For purposes of determining the amount of the Gross-Up Payment, Executive
shall be deemed to (i) pay federal income taxes at the highest marginal
rates of federal income taxes at the highest marginal rate of taxation for
the calendar year in which the Gross-Up Payment is to be made, (ii) pay
applicable state and local income taxes at the highest marginal rate of
taxation for the calendar year in which the Gross-Up Payment is to be made,
net of the maximum reduction in federal income taxes which could be
obtained from deduction of such state and local taxes and (iii) have
otherwise allowable deductions for federal income tax purposes at least
equal to those which could be disallowed because of the inclusion of the
Gross-Up Payment in Executive's adjusted gross income.
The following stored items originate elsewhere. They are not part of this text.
-- ==== Sys2Proof/Machine/Operands.lean ====
section
/-! DEFINITION. Where operands lie: the address map of the host window (20_memory.md R53 to R55), the word layouts of the tables (30_encoding.md R86, R87), and the implicit operands of the commands (R82, 10_state.md R49). -/

namespace Sys2Proof.Machine

/-- The 17 registers of R23. -/
inductive Reg where
  | id | paramInCap | paramTokCap | paramOutCap | ctrl | cmd | status | errCode | errPos
  | inLen | tokLen | outLen | root | nodeCount | leafCount | rootWeightLo | rootWeightHi
deriving DecidableEq, Repr

/-- What a mapped word address presents. Buffer words are named by their first element. -/
inductive Location where
  | reg (r : Reg)
  | freq (s : Fin 256)
  | node (i : Fin 511) (word : Fin 4)
  | code (s : Fin 256) (word : Fin 16)
  | inBuf (k : Nat)
  | tokBuf (k : Nat)
  | outBuf (k : Nat)
deriving DecidableEq, Repr

/-- The register at word offset `n` of the window (R23). -/
def regAt : Nat → Option Reg
  | 0 => some .id
  | 1 => some .paramInCap
  | 2 => some .paramTokCap
  | 3 => some .paramOutCap
  | 4 => some .ctrl
  | 5 => some .cmd
  | 6 => some .status
  | 7 => some .errCode
  | 8 => some .errPos
  | 9 => some .inLen
  | 10 => some .tokLen
  | 11 => some .outLen
  | 12 => some .root
  | 13 => some .nodeCount
  | 14 => some .leafCount
  | 15 => some .rootWeightLo
  | 16 => some .rootWeightHi
  | _ => none

/-- The address map of R53; none for a misaligned (R58) or unmapped (R59) address. -/
def locate (c : Config.Caps) (a : HostAddr) : Option Location :=
  let n := a.toNat
  if n % 4 ≠ 0 then none
  else if n < 0x44 then (regAt (n / 4)).map Location.reg
  else if 0x400 ≤ n ∧ n < 0x800 then some (.freq (Fin.ofNat 256 ((n - 0x400) / 4)))
  else if 0x2000 ≤ n ∧ n < 0x3FF0 then
    some (.node (Fin.ofNat 511 ((n - 0x2000) / 16)) (Fin.ofNat 4 (n / 4)))
  else if 0x4000 ≤ n ∧ n < 0x8000 then
    some (.code (Fin.ofNat 256 ((n - 0x4000) / 64)) (Fin.ofNat 16 (n / 4)))
  else if 0x10000 ≤ n ∧ n < 0x10000 + c.inCap then some (.inBuf (n - 0x10000))
  else if 0x40000 ≤ n ∧ n < 0x40000 + c.tokCap then some (.tokBuf (n - 0x40000))
  else if 0x80000 ≤ n ∧ n < 0x80000 + c.outCap then some (.outBuf (n - 0x80000))
  else none

/-- `read_only` of R52. -/
def Location.readOnly : Location → Bool
  | .reg .ctrl => false
  | .reg .cmd => false
  | .reg .status => false
  | .reg .inLen => false
  | .reg .tokLen => false
  | .reg _ => true
  | .freq _ => false
  | .node _ _ => true
  | .code _ _ => true
  | .inBuf _ => false
  | .tokBuf _ => false
  | .outBuf _ => false

/-- The locations a HostRead gives exactly while the engine is busy (R51, R64); CMD, which reads 0 always, is not among them. -/
def Location.exactWhileBusy : Location → Bool
  | .reg .id => true
  | .reg .paramInCap => true
  | .reg .paramTokCap => true
  | .reg .paramOutCap => true
  | .reg .ctrl => true
  | .reg .status => true
  | _ => false

/-! ## Word layouts -/

/-- NODE[i] word j (R86). -/
def Node.word (n : Node) (j : Fin 4) : Word :=
  match j with
  | 0 => n.weight.extractLsb' 0 32
  | 1 => (0#24 ++ n.weight.extractLsb' 32 8 : BitVec 32)
  | 2 => (0#7 ++ BitVec.ofNat 9 n.right.val ++ 0#7 ++ BitVec.ofNat 9 n.left.val : BitVec 32)
  | 3 => (BitVec.ofBool n.isInternal ++ 0#22 ++ BitVec.ofBool n.synth ++ n.sym : BitVec 32)

/-- CODE[s] word j (R87): BITS has no bit 255, which reads 0; words 9 to 15 read 0. -/
def CodeEntry.word (e : CodeEntry) (j : Fin 16) : Word :=
  if j.val = 0 then (0#22 ++ BitVec.ofBool e.synth ++ BitVec.ofBool e.valid ++ e.len : BitVec 32)
  else if j.val ≤ 8 then e.bits.extractLsb' (32 * (j.val - 1)) 32
  else 0

/-- The four lanes of a buffer word, lane 0 in bits [7:0] (R56). -/
def wordOfLanes (b0 b1 b2 b3 : Byte) : Word := (b3 ++ b2 ++ b1 ++ b0 : BitVec 32)

/-- Lane `b` of a word (R56). -/
def lane (d : Word) (b : Nat) : Byte := d.extractLsb' (8 * b) 8

/-- The word a list of four elements makes (R56). -/
def wordOfList : List Byte → Word
  | [b0, b1, b2, b3] => wordOfLanes b0 b1 b2 b3
  | _ => 0

/-- The four elements of a word, in increasing index (R56). -/
def lanesOf (d : Word) : List Byte := [lane d 0, lane d 1, lane d 2, lane d 3]

/-! ## Implicit operands of the commands -/

/-- The input sequence of COUNT, ENCODE and COMPRESS: IN_BUF[0..IN_LEN-1] (R41), unwritten elements drawn (R48). -/
def State.inputBytes (s : State) : List Byte := s.inBuf.readList s.draws 0 s.inLen.toNat

/-- The stream DECODE reads: TOK_BUF[0..TOK_LEN-1] (R42), unwritten elements drawn (R48). -/
def State.streamTokens (s : State) : List Byte := s.tokBuf.readList s.draws 0 s.tokLen.toNat

/-- The input length check: IN_LEN > IN_CAP (R31). -/
def State.inLenBad (s : State) : Bool := decide (s.caps.inCap < s.inLen.toNat)

/-- The stream length check: TOK_LEN > TOK_CAP (R32). -/
def State.tokLenBad (s : State) : Bool := decide (s.caps.tokCap < s.tokLen.toNat)

end Sys2Proof.Machine
end

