/-- If IN_LEN <= IN_CAP and the four commands, run one after another, answer the states a, b, c and d, then exec COMPRESS answers d. From every state exec COMPRESS answers a next state in which only FREQ, the tree (NODE, ROOT, counts, flags), CODE, TOK_BUF, TOK_LEN, SYNTH_HIT, the completion fields and the draw counter may differ; TOK_BUF holds the elements stored and reads as before at and above them; an error leaves TOK_LEN = 0. (45_control.md R166, 45_control.md R169, 10_state.md R49, 43_encoder.md R146) -/
def Obligations.CompressIsTheFourCommands : Prop :=
  (∀ s a b c d : State, s.inLen.toNat ≤ s.caps.inCap → exec .count s = .next a → exec .buildTree a = .next b →
    exec .buildTable b = .next c → exec .encode c = .next d → exec .compress s = .next d) ∧
  ∀ s : State, ∃ t, exec .compress s = .next t ∧
    t = { s with
      eng := .idle, errCode := t.errCode, errPos := t.errPos
      status := { s.status.ended t.status.err with
        treePresent := t.status.treePresent, synthPresent := t.status.synthPresent
        synthCollide := t.status.synthCollide, synthHit := t.status.synthHit }
      freq := t.freq, root := t.root, nodeCount := t.nodeCount, leafCount := t.leafCount, node := t.node, code := t.code
      tokBuf := t.tokBuf, tokLen := t.tokLen, draws := t.draws } ∧
    s.tokBuf.sameFrom t.tokBuf s.compressStores.length ∧ t.tokBuf.holds s.compressStores ∧
    (t.status.err = true → t.tokLen = 0)

/-- For a configuration R10 allows, IN_LEN <= IN_CAP and every input element written: exec COMPRESS answers a next state with SYNTH_HIT = 0 in which ERR = 1 only with ERRCODE = OUT_OVERFLOW; and ERR = 0 iff the total length of the input's codes in the new table is at most TOK_CAP. (45_control.md R166) -/
def Obligations.CompressFindsEverySymbol : Prop :=
  ∀ s : State, s.caps.valid = true → s.inLen.toNat ≤ s.caps.inCap → s.inBuf.written s.inLen.toNat →
    ∃ t, exec .compress s = .next t ∧ t.status.synthHit = false ∧ (t.status.err = true → t.errCode = .outOverflow) ∧
      (t.status.err = false ↔ (codeTokens t.code s.inputBytes).length ≤ s.caps.tokCap)

/-- Two states of one configuration with equal IN_LEN <= IN_CAP and equal, written input elements give after COMPRESS equal FREQ, NODE, ROOT, NODE_COUNT, LEAF_COUNT, tree flags, SYNTH_HIT, ERR, CODE, TOK_LEN and TOK_BUF[0..TOK_LEN-1], and, on an error, equal ERRCODE and ERRPOS. (45_control.md R176) -/
def Obligations.CompressIsDeterministic : Prop :=
  ∀ s s' t t' : State, s.caps = s'.caps → s.inLen = s'.inLen → s.inLen.toNat ≤ s.caps.inCap →
    s.inBuf.written s.inLen.toNat → (∀ k, k < s.inLen.toNat → s.inBuf.read k = s'.inBuf.read k) →
    exec .compress s = .next t → exec .compress s' = .next t' →
    t.freq = t'.freq ∧ t.node = t'.node ∧ t.root = t'.root ∧ t.nodeCount = t'.nodeCount ∧ t.leafCount = t'.leafCount ∧
    t.status.treePresent = t'.status.treePresent ∧ t.status.synthPresent = t'.status.synthPresent ∧
    t.status.synthCollide = t'.status.synthCollide ∧ t.status.synthHit = t'.status.synthHit ∧
    t.status.err = t'.status.err ∧ t.code = t'.code ∧ t.tokLen = t'.tokLen ∧
    (∀ k, k < t.tokLen.toNat → t.tokBuf.read k = t'.tokBuf.read k) ∧
    (t.status.err = true → t.errCode = t'.errCode ∧ t.errPos = t'.errPos)

/-- With IN_LEN = 0, exec COMPRESS succeeds with TOK_LEN = 0 and TREE_PRESENT = 0, and exec DECODE on the result succeeds with OUT_LEN = 0. (R178) -/
def Obligations.EmptyInputRoundTrip : Prop :=
  ∀ s : State, s.inLen = 0 →
    ∃ t u, exec .compress s = .next t ∧ t.status.err = false ∧ t.tokLen = 0 ∧ t.status.treePresent = false ∧
      exec .decode t = .next u ∧ u.status.err = false ∧ u.outLen = 0

/-- For a configuration R10 allows and any byte sequence bs with IN_LEN = its length <= IN_CAP, written in IN_BUF[0..], whose encoded length in the table of its own tree is at most TOK_CAP: exec COMPRESS succeeds, and exec DECODE, run after the acceptance of its word, succeeds with OUT_LEN = the length and OUT_BUF holding bs. (45_control.md R175, 45_control.md R168) -/
def Obligations.RoundTripLaw : Prop :=
  ∀ (s : State) (bs : List Byte), s.caps.valid = true → bs.length = s.inLen.toNat → bs.length ≤ s.caps.inCap →
    s.inBuf.holds bs →
    (codeTokens (codeTableOf (treeOf (countTable bs)).node (treeOf (countTable bs)).root) bs).length ≤ s.caps.tokCap →
    ∃ t u, exec .compress s = .next t ∧ t.status.err = false ∧ exec .decode (t.accept (encode .decode)) = .next u ∧
      u.status.err = false ∧ u.outLen.toNat = bs.length ∧ u.outBuf.holds bs

/-- For a configuration R10 allows, IN_LEN = n >= 1 copies of the byte x in IN_BUF, n <= IN_CAP and n <= TOK_CAP: exec COMPRESS succeeds with LEAF_COUNT = 2, SYNTH_PRESENT = 1, the code of x of length 1 with digit '0' iff x = 0 and n = 1, and TOK_LEN = n. (45_control.md R177) -/
def Obligations.SingleSymbolCompress : Prop :=
  ∀ (s : State) (x : Byte), s.caps.valid = true → 1 ≤ s.inLen.toNat → s.inLen.toNat ≤ s.caps.inCap →
    s.inLen.toNat ≤ s.caps.tokCap → s.inBuf.holds (List.replicate s.inLen.toNat x) →
    ∃ t, exec .compress s = .next t ∧ t.status.err = false ∧ t.leafCount = 2 ∧ t.status.synthPresent = true ∧
      (t.code.get (symIndex x)).valid = true ∧ (t.code.get (symIndex x)).len = 1 ∧
      ((t.code.get (symIndex x)).bits.getLsbD 0 = false ↔ x = 0 ∧ s.inLen.toNat = 1) ∧ t.tokLen = s.inLen

/-- Whenever exec of a command answers a next state, IN_BUF and IN_LEN are unchanged; FREQ is unchanged unless the command is COUNT or COMPRESS; TOK_BUF is unchanged unless it is ENCODE or COMPRESS. (R228) -/
def Obligations.CommandsKeepTheInput : Prop :=
  ∀ (i : Instr) (s t : State), exec i s = .next t →
    t.inBuf = s.inBuf ∧ t.inLen = s.inLen ∧
    (i ≠ .count → i ≠ .compress → t.freq = s.freq) ∧ (i ≠ .encode → i ≠ .compress → t.tokBuf = s.tokBuf)

/-- Every step but a reset and the completion of an accepted BUILD_TREE or COMPRESS leaves NODE, ROOT, NODE_COUNT, LEAF_COUNT, TREE_PRESENT, SYNTH_PRESENT and SYNTH_COLLIDE as they were, whatever the host does, also while such a command waits in the engine. Which move is next is the model's own (log 3). (10_state.md R34, 10_state.md R46, 20_memory.md R60, 70_reset_and_hazards.md R210) -/
def Obligations.OnlyTreeCommandsChangeTheTree : Prop :=
  ∀ s t : State, s.nextMove ≠ .reset →
    (∀ w, s.nextMove = .completion → s.eng = .busy w → decodeWord w ≠ .ok .buildTree ∧ decodeWord w ≠ .ok .compress) →
    step s = .next t →
    t.node = s.node ∧ t.root = s.root ∧ t.nodeCount = s.nodeCount ∧ t.leafCount = s.leafCount ∧
    t.status.treePresent = s.status.treePresent ∧ t.status.synthPresent = s.status.synthPresent ∧
    t.status.synthCollide = s.status.synthCollide

/-- If every buffer element the command reads (R216) has been written since reset, exec takes no draw, and from the same state with any other draw counter it answers the same state with that counter. The draw counter is the model's own (log 2). (70_reset_and_hazards.md R216, 10_state.md R48) -/
def Obligations.WrittenOperandsGiveDrawFreeResults : Prop :=
  ∀ (i : Instr) (s t : State) (d : Nat), definedOperands i s → exec i s = .next t →
    t.draws = s.draws ∧ exec i { s with draws := d } = .next { t with draws := d }

/-- While ENG is Busy, a HostWrite to a mapped, writable address other than STATUS and CTRL answers err 1, sets BUSY_VIOL and changes nothing else; a write to STATUS clears its W1C flags and a write to CTRL sets IRQ_EN, with err 0; and any HostWrite at all changes nothing but IRQ_EN, DONE, BUSY_VIOL and BUS_ERR. (R63) -/
def Obligations.HostCannotTouchARunningCommand : Prop :=
  ∀ (s : State) (d : Word), s.busy = true →
    (∀ a, mapped s.caps a → ¬ readOnlyAddr a.toNat → a ≠ 0x18 → a ≠ 0x10 →
      hostWrite a d s = (true, { s with status := { s.status with busyViol := true } })) ∧
    hostWrite 0x18 d s = (false, { s with status := { s.status with
      done := s.status.done && !d.getLsbD 1, busyViol := s.status.busyViol && !d.getLsbD 8
      busErr := s.status.busErr && !d.getLsbD 9 } }) ∧
    hostWrite 0x10 d s = (false, { s with irqEn := d.getLsbD 0 }) ∧
    (∀ a, ∃ b e f g, (hostWrite a d s).2 =
      { s with irqEn := b, status := { s.status with done := e, busyViol := f, busErr := g } })

/-- While ENG is Busy: ID, the PARAM registers, CTRL and STATUS read their values without changing the state, and STATUS bit 0 reads 1; CMD reads 0; any other mapped address answers err 0 with the next draw, whatever the state holds there, and changes nothing but the draw counter (log 2). (20_memory.md R64, 20_memory.md R51) -/
def Obligations.BusyReadsAreDrawsButForTheExemptOnes : Prop :=
  ∀ s : State, s.busy = true →
    hostRead 0x00 s = ({ data := 0x48554646, err := false }, s) ∧
    hostRead 0x04 s = ({ data := BitVec.ofNat 32 s.caps.inCap, err := false }, s) ∧
    hostRead 0x08 s = ({ data := BitVec.ofNat 32 s.caps.tokCap, err := false }, s) ∧
    hostRead 0x0C s = ({ data := BitVec.ofNat 32 s.caps.outCap, err := false }, s) ∧
    hostRead 0x10 s = ({ data := if s.irqEn then 1 else 0, err := false }, s) ∧
    hostRead 0x18 s = ({ data := s.statusWord, err := false }, s) ∧ s.statusWord.getLsbD 0 = true ∧
    hostRead 0x14 s = ({ data := 0, err := false }, s) ∧
    ∀ a, mapped s.caps a → a.toNat ∉ [0x00, 0x04, 0x08, 0x0C, 0x10, 0x14, 0x18] →
      hostRead a s = ({ data := Config.drawWord s.draws, err := false }, { s with draws := s.draws + 1 })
Notwithstanding the
foregoing provisions of this Section 8(e)(i), if it shall be determined
that Executive is entitled to a Gross-Up Payment, but that the Payments
would not be subject to the Excise Tax if the Payments were reduced by an
amount that is less than 20% of the portion of the Payments that would be
treated as "parachute payments" under Section 280G of the Code, then the
amounts payable to Executive under this Agreement shall be reduced (but not
below zero) to the maximum amount that could be paid to Executive without
giving rise to the Excise Tax (the "Safe Harbor Cap"), and no Gross-Up
Payment shall be made to Executive. The reduction of the amounts payable
hereunder, if applicable, shall be made by reducing first the payments
under Section 8(a)(i) or Section 8(a)(ii), as the case may be, unless an
alternative method of reduction is elected by Executive. For purposes of
reducing the Payments to the Safe Harbor Cap, only amounts payable under
this Agreement (and no other Payments) shall be reduced. If the reduction
of the amounts payable hereunder would not result in a reduction of the
Payments to the Safe Harbor Cap, no amounts payable under this Agreement
shall be reduced pursuant to this provision.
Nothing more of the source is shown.